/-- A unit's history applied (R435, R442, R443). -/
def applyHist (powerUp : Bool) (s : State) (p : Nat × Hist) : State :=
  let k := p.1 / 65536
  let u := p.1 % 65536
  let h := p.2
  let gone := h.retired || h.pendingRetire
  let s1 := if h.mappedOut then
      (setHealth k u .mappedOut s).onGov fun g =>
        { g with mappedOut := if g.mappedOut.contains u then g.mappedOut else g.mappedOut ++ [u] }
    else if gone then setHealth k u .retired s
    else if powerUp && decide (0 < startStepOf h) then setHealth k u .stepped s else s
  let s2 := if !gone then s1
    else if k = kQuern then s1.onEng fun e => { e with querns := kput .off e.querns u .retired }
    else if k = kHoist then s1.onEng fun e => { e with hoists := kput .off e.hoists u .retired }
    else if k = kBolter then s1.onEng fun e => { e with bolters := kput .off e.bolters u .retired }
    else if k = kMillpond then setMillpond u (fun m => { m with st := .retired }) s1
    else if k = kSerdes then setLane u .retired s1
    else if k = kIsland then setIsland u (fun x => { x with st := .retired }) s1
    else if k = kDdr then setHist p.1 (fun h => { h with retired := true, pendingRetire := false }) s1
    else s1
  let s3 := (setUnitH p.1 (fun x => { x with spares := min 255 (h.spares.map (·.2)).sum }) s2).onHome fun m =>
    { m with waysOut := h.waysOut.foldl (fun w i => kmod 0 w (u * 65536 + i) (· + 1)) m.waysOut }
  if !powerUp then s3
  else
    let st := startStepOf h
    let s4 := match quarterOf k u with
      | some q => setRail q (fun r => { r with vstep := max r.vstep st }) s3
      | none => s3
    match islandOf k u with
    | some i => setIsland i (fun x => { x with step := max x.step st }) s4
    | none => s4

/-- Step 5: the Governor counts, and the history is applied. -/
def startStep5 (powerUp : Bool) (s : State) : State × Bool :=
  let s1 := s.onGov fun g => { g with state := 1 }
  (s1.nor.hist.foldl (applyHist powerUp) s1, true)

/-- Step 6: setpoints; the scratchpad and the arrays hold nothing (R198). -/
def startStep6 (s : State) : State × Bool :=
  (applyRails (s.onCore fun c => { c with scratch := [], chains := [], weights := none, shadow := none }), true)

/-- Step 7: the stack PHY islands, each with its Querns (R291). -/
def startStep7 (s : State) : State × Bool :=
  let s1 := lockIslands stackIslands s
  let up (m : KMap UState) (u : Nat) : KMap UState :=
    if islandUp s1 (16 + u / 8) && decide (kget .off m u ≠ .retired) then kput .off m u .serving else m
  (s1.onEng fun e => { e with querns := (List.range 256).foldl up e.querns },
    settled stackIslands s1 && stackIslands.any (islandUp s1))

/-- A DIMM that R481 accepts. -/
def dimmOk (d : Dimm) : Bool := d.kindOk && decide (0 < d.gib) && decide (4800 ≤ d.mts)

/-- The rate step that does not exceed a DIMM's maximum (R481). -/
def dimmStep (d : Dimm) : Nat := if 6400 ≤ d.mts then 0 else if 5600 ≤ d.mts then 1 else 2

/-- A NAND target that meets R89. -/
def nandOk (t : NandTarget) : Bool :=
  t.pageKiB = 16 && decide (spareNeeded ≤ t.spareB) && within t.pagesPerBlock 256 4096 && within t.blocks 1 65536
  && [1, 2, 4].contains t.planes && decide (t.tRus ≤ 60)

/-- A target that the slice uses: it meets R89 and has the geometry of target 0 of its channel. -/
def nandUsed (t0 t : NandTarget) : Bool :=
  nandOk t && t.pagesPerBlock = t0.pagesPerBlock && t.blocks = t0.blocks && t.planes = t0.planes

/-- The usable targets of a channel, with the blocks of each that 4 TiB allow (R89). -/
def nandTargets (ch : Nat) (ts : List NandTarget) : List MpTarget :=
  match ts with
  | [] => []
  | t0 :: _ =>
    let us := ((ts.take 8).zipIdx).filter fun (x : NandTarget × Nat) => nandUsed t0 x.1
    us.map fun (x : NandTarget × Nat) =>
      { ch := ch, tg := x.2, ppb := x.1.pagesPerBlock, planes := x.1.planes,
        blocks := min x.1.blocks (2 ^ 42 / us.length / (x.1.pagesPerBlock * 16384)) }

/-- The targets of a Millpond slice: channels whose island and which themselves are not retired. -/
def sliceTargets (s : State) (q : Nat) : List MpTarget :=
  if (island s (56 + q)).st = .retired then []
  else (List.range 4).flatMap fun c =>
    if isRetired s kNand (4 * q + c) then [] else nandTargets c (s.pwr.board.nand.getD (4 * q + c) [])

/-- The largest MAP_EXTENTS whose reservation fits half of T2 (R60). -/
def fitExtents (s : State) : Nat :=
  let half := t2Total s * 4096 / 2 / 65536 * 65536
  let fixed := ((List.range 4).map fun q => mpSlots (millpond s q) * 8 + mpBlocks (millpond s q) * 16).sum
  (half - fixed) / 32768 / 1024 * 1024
________________________
TO DO: Starting with the first line of the entries, transcribe every line up to and including the one with "is applied. -/".

RESPONSE FOR THIS EXERCISE:
/-- A unit's history applied (R435, R442, R443). -/
def applyHist (powerUp : Bool) (s : State) (p : Nat × Hist) : State :=
  let k := p.1 / 65536
  let u := p.1 % 65536
  let h := p.2
  let gone := h.retired || h.pendingRetire
  let s1 := if h.mappedOut then
      (setHealth k u .mappedOut s).onGov fun g =>
        { g with mappedOut := if g.mappedOut.contains u then g.mappedOut else g.mappedOut ++ [u] }
    else if gone then setHealth k u .retired s
    else if powerUp && decide (0 < startStepOf h) then setHealth k u .stepped s else s
  let s2 := if !gone then s1
    else if k = kQuern then s1.onEng fun e => { e with querns := kput .off e.querns u .retired }
    else if k = kHoist then s1.onEng fun e => { e with hoists := kput .off e.hoists u .retired }
    else if k = kBolter then s1.onEng fun e => { e with bolters := kput .off e.bolters u .retired }
    else if k = kMillpond then setMillpond u (fun m => { m with st := .retired }) s1
    else if k = kSerdes then setLane u .retired s1
    else if k = kIsland then setIsland u (fun x => { x with st := .retired }) s1
    else if k = kDdr then setHist p.1 (fun h => { h with retired := true, pendingRetire := false }) s1
    else s1
  let s3 := (setUnitH p.1 (fun x => { x with spares := min 255 (h.spares.map (·.2)).sum }) s2).onHome fun m =>
    { m with waysOut := h.waysOut.foldl (fun w i => kmod 0 w (u * 65536 + i) (· + 1)) m.waysOut }
  if !powerUp then s3
  else
    let st := startStepOf h
    let s4 := match quarterOf k u with
      | some q => setRail q (fun r => { r with vstep := max r.vstep st }) s3
      | none => s3
    match islandOf k u with
    | some i => setIsland i (fun x => { x with step := max x.step st }) s4
    | none => s4

/-- Step 5: the Governor counts, and the history is applied. -/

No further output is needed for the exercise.